_Information shown:_
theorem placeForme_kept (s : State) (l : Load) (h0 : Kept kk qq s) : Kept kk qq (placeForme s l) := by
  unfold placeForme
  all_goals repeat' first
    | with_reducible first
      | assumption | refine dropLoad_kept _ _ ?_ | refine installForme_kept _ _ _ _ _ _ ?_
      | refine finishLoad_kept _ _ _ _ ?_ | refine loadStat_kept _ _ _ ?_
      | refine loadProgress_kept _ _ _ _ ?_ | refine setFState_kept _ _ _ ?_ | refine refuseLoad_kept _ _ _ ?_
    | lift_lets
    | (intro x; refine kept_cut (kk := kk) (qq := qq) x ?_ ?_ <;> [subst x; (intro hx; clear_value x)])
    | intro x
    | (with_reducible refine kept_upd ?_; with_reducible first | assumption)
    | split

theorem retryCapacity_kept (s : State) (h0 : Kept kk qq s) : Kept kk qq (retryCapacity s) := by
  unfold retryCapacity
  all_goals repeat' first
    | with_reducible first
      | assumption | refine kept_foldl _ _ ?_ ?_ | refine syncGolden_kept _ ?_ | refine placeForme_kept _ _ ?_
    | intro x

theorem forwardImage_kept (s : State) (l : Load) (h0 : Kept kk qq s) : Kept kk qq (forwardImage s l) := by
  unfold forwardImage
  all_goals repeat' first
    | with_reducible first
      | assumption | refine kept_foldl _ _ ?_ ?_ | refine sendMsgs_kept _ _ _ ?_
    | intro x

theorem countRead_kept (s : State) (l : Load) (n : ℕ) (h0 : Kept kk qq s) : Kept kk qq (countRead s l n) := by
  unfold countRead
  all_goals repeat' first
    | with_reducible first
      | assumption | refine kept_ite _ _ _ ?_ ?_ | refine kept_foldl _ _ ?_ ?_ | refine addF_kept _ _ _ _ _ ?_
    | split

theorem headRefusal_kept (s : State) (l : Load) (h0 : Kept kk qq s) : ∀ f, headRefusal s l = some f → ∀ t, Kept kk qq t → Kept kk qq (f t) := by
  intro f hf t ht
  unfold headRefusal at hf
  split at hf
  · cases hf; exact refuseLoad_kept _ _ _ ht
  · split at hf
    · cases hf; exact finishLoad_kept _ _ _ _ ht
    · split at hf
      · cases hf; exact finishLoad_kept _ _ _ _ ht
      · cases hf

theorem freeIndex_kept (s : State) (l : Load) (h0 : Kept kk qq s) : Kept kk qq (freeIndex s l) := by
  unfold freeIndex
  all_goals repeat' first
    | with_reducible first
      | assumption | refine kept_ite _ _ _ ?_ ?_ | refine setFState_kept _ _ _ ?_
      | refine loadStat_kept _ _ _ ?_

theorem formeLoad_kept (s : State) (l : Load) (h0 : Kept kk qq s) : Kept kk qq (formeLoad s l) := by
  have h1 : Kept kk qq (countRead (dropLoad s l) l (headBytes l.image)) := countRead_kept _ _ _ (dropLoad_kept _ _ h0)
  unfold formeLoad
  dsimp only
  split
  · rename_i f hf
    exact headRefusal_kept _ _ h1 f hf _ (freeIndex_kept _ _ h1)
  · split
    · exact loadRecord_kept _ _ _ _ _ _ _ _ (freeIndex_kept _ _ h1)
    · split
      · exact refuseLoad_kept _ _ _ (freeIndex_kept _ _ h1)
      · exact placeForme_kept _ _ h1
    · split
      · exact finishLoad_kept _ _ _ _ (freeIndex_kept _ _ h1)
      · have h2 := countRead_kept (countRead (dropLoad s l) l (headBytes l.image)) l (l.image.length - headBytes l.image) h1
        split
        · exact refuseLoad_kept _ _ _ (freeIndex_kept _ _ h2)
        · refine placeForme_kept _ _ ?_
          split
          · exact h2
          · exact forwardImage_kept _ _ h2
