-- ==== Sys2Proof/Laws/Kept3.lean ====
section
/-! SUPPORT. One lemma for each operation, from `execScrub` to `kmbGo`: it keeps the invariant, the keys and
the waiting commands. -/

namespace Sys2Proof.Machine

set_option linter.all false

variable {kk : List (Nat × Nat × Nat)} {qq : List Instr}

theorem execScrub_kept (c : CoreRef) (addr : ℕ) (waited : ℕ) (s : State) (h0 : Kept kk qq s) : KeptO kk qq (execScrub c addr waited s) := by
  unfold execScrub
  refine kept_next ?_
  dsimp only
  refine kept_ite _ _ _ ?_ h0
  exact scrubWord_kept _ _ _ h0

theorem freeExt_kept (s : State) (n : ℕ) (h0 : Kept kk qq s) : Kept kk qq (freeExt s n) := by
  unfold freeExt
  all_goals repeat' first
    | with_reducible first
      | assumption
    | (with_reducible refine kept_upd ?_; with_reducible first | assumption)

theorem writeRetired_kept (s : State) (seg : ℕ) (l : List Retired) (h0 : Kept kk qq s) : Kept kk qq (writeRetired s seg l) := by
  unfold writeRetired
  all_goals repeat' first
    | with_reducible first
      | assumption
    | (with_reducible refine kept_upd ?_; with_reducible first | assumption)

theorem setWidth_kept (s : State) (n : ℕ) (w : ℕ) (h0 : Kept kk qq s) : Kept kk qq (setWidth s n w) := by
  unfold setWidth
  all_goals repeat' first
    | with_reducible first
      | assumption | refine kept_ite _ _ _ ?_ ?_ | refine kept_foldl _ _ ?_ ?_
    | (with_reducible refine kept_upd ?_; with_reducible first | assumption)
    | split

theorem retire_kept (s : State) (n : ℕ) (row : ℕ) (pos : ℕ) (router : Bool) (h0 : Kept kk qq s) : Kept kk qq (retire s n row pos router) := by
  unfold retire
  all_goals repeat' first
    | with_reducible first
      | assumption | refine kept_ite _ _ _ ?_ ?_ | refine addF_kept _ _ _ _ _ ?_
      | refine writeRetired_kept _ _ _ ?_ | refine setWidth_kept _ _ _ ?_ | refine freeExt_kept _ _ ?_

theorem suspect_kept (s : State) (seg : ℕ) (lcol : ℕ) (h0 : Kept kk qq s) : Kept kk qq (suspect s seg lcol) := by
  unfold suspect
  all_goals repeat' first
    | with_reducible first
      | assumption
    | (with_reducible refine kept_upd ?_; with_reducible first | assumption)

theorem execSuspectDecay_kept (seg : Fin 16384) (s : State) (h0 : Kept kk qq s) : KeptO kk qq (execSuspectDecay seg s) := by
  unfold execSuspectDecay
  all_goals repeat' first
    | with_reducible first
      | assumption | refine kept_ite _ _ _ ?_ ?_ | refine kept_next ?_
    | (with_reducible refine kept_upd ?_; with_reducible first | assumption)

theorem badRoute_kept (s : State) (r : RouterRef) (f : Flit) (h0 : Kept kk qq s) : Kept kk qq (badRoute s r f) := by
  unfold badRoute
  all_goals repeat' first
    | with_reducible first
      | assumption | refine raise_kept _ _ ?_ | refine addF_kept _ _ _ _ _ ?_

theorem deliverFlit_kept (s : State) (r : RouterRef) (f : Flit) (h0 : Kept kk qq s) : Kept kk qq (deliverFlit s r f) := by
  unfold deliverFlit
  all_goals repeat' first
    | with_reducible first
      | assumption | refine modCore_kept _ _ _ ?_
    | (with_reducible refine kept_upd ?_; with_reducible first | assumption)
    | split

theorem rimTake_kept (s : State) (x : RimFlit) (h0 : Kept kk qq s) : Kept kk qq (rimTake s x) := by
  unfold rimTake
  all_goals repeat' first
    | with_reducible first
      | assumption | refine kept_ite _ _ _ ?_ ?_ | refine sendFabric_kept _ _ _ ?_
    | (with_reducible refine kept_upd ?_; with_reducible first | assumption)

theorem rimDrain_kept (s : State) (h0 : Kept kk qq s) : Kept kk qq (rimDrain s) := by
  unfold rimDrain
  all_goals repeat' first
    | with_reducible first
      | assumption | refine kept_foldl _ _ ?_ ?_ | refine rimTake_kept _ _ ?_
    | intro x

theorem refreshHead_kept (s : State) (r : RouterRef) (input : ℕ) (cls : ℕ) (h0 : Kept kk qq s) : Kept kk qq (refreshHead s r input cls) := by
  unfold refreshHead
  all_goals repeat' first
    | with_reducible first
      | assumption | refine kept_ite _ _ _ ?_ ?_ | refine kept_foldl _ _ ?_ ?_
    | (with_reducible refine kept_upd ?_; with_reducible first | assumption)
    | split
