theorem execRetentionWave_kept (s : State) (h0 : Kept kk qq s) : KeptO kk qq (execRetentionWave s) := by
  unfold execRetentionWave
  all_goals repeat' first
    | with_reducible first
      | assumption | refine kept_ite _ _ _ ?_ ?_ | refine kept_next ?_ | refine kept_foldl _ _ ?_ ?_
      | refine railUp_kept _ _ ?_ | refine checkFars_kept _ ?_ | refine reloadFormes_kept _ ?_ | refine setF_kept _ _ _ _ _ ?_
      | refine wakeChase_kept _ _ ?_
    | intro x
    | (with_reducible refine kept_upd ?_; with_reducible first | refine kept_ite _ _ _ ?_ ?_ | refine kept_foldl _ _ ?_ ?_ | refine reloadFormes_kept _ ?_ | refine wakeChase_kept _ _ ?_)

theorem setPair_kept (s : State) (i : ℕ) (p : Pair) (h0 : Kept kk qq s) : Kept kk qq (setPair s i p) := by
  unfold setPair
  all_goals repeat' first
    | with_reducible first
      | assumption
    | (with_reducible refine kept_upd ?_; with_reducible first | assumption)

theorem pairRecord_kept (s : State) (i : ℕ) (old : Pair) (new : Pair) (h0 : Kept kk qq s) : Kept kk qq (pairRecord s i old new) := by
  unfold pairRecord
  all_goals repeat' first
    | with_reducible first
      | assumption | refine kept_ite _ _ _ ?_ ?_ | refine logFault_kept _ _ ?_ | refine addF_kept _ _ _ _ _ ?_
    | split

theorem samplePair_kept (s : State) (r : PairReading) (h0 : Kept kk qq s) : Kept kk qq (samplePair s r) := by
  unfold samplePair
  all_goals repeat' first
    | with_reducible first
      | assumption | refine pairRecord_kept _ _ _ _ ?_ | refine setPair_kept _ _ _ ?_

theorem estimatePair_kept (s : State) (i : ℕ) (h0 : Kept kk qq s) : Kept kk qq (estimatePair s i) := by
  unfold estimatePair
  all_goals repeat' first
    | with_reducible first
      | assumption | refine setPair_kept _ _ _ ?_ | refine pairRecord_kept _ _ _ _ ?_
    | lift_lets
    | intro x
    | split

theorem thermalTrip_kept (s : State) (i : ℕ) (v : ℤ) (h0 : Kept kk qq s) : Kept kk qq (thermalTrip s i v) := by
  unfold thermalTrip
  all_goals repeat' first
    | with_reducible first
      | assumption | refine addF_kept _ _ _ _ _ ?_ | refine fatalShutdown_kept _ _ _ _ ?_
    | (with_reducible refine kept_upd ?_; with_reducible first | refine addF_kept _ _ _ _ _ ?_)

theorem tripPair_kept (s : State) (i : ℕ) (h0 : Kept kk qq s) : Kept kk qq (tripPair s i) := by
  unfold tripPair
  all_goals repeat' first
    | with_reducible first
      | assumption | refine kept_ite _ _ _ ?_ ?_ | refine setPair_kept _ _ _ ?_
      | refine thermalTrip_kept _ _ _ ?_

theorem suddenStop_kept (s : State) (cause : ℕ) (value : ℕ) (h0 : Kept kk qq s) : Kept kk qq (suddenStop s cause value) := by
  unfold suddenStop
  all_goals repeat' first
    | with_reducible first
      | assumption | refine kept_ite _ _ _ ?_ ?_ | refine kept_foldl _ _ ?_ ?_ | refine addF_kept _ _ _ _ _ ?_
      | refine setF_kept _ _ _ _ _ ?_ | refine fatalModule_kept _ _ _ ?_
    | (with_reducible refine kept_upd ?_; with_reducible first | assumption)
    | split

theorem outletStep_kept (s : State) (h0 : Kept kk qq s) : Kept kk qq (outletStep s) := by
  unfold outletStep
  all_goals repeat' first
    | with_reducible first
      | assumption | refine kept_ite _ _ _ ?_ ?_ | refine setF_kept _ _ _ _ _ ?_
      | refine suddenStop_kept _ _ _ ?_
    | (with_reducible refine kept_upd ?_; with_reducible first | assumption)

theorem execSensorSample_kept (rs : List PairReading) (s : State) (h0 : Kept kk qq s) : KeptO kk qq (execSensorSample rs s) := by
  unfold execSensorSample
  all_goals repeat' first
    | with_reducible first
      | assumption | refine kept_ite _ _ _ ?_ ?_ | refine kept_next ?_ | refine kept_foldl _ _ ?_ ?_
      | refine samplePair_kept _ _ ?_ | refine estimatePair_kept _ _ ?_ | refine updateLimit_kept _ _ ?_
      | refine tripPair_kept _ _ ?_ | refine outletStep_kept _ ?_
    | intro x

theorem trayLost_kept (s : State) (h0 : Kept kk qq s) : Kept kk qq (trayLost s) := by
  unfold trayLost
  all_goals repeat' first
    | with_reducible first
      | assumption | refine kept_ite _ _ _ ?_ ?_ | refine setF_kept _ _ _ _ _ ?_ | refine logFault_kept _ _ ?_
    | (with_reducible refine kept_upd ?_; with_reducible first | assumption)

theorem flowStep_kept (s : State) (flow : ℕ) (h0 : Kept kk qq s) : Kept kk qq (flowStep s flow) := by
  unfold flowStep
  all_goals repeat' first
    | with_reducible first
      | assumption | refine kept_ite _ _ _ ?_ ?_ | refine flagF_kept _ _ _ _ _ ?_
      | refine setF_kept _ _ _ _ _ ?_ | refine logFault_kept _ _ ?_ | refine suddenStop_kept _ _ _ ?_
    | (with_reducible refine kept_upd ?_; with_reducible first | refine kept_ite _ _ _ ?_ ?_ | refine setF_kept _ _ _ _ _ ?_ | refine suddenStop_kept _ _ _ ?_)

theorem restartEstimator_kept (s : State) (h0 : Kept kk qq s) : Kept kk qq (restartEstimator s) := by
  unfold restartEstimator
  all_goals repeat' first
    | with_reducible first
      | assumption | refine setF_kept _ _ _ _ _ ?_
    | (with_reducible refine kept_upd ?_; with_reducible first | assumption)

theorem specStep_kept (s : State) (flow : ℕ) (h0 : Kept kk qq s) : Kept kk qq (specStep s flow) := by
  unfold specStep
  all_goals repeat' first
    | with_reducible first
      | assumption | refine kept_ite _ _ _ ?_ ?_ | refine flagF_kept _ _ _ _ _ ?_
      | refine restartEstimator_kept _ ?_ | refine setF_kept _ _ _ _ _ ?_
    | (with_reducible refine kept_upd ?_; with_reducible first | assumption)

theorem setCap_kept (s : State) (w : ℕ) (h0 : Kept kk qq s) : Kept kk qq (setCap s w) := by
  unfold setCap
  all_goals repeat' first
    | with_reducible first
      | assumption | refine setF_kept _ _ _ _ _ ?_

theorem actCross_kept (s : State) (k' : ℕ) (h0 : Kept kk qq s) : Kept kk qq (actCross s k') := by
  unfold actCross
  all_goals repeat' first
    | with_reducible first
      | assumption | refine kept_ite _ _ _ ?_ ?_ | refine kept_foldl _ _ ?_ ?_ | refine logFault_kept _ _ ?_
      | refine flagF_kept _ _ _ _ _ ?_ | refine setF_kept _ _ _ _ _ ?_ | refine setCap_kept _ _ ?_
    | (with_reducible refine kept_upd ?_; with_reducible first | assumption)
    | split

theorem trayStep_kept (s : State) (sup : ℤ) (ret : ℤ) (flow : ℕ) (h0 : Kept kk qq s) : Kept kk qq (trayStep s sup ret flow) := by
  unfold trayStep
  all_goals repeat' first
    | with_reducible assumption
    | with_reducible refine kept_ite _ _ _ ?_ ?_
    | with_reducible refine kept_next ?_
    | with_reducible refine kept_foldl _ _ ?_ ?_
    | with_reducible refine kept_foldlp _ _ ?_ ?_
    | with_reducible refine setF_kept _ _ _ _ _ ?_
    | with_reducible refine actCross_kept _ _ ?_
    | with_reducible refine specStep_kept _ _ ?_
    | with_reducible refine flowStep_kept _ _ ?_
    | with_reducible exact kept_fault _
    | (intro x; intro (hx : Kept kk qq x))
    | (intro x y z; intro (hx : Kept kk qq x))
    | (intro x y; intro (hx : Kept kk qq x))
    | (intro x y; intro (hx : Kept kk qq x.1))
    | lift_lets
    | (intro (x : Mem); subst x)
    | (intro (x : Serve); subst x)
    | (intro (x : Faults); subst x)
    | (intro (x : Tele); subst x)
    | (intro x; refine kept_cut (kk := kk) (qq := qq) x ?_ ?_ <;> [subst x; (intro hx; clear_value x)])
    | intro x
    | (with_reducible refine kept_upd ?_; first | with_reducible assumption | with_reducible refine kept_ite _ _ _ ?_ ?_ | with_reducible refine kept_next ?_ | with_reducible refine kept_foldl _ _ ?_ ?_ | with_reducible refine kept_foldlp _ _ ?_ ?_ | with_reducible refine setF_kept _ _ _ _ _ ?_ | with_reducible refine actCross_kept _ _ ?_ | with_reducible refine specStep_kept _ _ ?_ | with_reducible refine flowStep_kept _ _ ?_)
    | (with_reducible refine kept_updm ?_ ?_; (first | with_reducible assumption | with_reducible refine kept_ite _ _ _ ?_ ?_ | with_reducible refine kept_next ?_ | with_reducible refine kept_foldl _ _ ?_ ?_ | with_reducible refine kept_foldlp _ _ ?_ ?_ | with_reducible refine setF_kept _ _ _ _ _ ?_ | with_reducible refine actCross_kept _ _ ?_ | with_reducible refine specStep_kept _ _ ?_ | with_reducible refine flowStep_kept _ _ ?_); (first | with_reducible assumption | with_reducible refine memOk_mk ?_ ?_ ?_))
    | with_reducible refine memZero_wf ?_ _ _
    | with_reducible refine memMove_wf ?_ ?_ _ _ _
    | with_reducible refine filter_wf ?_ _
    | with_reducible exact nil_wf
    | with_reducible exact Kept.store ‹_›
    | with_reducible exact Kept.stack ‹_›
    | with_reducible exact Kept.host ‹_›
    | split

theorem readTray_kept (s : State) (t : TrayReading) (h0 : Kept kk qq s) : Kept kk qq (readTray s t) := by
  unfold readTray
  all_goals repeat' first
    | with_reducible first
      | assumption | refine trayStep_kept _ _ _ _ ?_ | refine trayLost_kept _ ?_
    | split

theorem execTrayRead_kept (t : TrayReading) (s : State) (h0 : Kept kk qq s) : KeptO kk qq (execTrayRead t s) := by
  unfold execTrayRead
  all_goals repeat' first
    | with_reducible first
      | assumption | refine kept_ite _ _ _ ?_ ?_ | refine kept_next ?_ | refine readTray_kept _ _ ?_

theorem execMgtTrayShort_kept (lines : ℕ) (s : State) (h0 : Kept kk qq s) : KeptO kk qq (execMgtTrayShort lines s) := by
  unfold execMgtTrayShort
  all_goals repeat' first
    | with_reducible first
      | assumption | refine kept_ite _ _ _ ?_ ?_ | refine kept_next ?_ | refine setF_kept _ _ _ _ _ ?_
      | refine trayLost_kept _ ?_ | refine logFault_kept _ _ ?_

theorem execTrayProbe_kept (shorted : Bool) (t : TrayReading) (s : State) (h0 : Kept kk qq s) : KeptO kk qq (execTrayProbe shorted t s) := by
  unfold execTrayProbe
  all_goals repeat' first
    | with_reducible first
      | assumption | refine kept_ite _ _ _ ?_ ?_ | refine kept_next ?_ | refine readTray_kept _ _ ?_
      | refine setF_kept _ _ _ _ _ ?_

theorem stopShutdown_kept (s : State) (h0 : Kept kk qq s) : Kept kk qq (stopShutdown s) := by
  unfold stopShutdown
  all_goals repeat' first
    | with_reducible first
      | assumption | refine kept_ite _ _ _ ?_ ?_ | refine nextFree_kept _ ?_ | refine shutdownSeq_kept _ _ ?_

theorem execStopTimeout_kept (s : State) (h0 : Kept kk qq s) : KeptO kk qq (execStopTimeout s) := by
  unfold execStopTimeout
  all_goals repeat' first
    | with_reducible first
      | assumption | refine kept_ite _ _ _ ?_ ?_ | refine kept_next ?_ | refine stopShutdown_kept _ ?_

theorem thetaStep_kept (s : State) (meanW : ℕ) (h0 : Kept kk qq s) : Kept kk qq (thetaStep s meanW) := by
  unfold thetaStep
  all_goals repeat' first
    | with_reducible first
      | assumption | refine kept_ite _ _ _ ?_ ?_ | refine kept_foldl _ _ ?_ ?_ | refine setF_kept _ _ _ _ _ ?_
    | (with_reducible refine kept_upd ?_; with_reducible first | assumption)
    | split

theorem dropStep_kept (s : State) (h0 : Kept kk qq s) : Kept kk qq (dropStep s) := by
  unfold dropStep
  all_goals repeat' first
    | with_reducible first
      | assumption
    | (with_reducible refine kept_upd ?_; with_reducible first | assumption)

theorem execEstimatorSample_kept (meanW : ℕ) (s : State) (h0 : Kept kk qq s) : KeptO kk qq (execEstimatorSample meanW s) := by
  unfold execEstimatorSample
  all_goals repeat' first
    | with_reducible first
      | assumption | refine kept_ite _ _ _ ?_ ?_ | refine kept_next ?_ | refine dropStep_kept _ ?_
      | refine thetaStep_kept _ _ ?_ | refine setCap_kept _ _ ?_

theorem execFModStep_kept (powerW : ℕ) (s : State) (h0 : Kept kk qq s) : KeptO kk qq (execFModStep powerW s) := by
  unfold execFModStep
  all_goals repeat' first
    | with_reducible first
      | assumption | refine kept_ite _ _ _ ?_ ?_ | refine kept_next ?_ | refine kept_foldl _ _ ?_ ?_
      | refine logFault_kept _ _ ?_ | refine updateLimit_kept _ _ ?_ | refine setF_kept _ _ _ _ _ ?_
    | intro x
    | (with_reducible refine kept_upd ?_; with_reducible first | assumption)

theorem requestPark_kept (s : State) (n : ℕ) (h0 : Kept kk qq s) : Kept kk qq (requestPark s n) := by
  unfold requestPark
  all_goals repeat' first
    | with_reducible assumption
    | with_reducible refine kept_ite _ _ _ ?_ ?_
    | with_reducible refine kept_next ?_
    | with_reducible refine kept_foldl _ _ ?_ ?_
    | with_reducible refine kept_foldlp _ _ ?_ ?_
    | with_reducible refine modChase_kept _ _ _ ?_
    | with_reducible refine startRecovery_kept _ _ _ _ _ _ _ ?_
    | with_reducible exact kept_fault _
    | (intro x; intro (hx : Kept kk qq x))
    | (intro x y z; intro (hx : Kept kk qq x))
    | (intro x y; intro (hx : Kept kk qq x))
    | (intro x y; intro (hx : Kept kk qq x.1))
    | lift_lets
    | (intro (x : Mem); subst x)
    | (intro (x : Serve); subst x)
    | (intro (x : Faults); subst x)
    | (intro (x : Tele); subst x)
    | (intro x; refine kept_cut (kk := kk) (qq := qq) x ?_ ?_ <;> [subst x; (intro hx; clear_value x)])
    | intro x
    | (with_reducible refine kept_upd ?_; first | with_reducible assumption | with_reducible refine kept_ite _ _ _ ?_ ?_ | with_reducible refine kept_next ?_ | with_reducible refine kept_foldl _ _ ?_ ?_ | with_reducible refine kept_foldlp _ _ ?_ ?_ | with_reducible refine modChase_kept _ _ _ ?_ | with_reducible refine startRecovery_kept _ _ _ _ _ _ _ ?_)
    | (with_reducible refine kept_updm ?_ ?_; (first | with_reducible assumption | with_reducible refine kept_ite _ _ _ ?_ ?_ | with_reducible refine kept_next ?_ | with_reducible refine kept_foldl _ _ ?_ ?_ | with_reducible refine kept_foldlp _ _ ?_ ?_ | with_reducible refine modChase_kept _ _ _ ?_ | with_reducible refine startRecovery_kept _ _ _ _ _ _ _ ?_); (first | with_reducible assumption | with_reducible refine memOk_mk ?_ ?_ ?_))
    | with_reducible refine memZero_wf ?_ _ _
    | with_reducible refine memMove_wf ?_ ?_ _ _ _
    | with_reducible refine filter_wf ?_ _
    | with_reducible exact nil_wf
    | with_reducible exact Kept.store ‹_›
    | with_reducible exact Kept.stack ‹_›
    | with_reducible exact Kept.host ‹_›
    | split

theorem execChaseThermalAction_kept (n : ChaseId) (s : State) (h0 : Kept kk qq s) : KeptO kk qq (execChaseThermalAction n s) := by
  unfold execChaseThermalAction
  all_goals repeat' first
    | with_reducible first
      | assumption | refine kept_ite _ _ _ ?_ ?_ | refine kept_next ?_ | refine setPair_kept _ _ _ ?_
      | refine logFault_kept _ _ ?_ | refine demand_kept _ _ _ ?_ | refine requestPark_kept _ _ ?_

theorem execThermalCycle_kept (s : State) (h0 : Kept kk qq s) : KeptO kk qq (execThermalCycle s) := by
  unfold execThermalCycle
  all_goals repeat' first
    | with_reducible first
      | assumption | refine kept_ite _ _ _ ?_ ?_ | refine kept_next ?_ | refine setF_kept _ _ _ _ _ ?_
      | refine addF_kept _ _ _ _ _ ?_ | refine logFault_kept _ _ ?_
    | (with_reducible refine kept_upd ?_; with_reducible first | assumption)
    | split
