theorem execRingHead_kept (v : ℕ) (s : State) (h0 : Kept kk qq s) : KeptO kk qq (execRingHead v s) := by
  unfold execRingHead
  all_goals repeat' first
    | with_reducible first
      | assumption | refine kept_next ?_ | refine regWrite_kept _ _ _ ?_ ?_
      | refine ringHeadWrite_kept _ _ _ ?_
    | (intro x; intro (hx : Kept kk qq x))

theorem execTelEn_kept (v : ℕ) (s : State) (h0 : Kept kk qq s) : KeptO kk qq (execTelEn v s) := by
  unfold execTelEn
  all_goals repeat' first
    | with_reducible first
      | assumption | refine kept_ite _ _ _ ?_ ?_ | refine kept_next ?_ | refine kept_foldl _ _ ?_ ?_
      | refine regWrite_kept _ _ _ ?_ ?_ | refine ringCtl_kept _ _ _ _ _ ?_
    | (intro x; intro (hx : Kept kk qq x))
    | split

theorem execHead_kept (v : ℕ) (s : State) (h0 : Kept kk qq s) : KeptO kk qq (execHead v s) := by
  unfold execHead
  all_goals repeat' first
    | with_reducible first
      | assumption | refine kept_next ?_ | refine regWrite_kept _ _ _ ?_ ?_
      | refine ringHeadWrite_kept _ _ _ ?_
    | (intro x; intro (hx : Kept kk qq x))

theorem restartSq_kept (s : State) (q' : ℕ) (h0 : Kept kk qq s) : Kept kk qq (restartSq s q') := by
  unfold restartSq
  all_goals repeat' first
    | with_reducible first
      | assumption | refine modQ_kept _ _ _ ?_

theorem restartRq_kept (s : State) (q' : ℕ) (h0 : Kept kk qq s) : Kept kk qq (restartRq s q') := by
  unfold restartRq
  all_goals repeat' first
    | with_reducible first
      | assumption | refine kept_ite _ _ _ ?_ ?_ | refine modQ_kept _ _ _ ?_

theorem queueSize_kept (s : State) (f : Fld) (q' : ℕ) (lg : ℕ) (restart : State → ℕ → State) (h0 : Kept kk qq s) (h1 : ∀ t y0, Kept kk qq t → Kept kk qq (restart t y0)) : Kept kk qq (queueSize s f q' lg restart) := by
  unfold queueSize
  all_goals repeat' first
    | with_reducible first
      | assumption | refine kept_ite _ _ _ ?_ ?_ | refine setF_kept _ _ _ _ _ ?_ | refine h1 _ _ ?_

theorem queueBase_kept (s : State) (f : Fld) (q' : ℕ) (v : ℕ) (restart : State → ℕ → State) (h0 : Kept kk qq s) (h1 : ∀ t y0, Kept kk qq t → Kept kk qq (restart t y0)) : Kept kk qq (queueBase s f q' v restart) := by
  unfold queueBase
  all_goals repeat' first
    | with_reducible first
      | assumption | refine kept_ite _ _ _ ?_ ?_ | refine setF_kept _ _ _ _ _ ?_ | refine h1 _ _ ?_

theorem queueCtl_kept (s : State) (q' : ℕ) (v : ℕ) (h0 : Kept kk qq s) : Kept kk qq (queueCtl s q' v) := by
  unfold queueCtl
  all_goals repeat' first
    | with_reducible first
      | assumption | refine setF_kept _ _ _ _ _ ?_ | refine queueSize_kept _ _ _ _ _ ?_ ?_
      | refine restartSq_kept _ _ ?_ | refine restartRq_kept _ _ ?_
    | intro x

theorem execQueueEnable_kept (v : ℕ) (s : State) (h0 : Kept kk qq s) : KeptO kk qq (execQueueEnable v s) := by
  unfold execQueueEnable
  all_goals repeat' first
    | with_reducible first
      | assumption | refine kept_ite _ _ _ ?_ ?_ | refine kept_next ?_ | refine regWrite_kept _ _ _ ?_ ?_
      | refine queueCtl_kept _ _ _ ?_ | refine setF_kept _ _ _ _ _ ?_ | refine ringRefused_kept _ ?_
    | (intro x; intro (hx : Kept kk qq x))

_Description of the task:_ Wherever the word "queueBase" appears in the listing above, copy that line.

_Expected answer:_
theorem queueBase_kept (s : State) (f : Fld) (q' : ℕ) (v : ℕ) (restart : State → ℕ → State) (h0 : Kept kk qq s) (h1 : ∀ t y0, Kept kk qq t → Kept kk qq (restart t y0)) : Kept kk qq (queueBase s f q' v restart) := by
  unfold queueBase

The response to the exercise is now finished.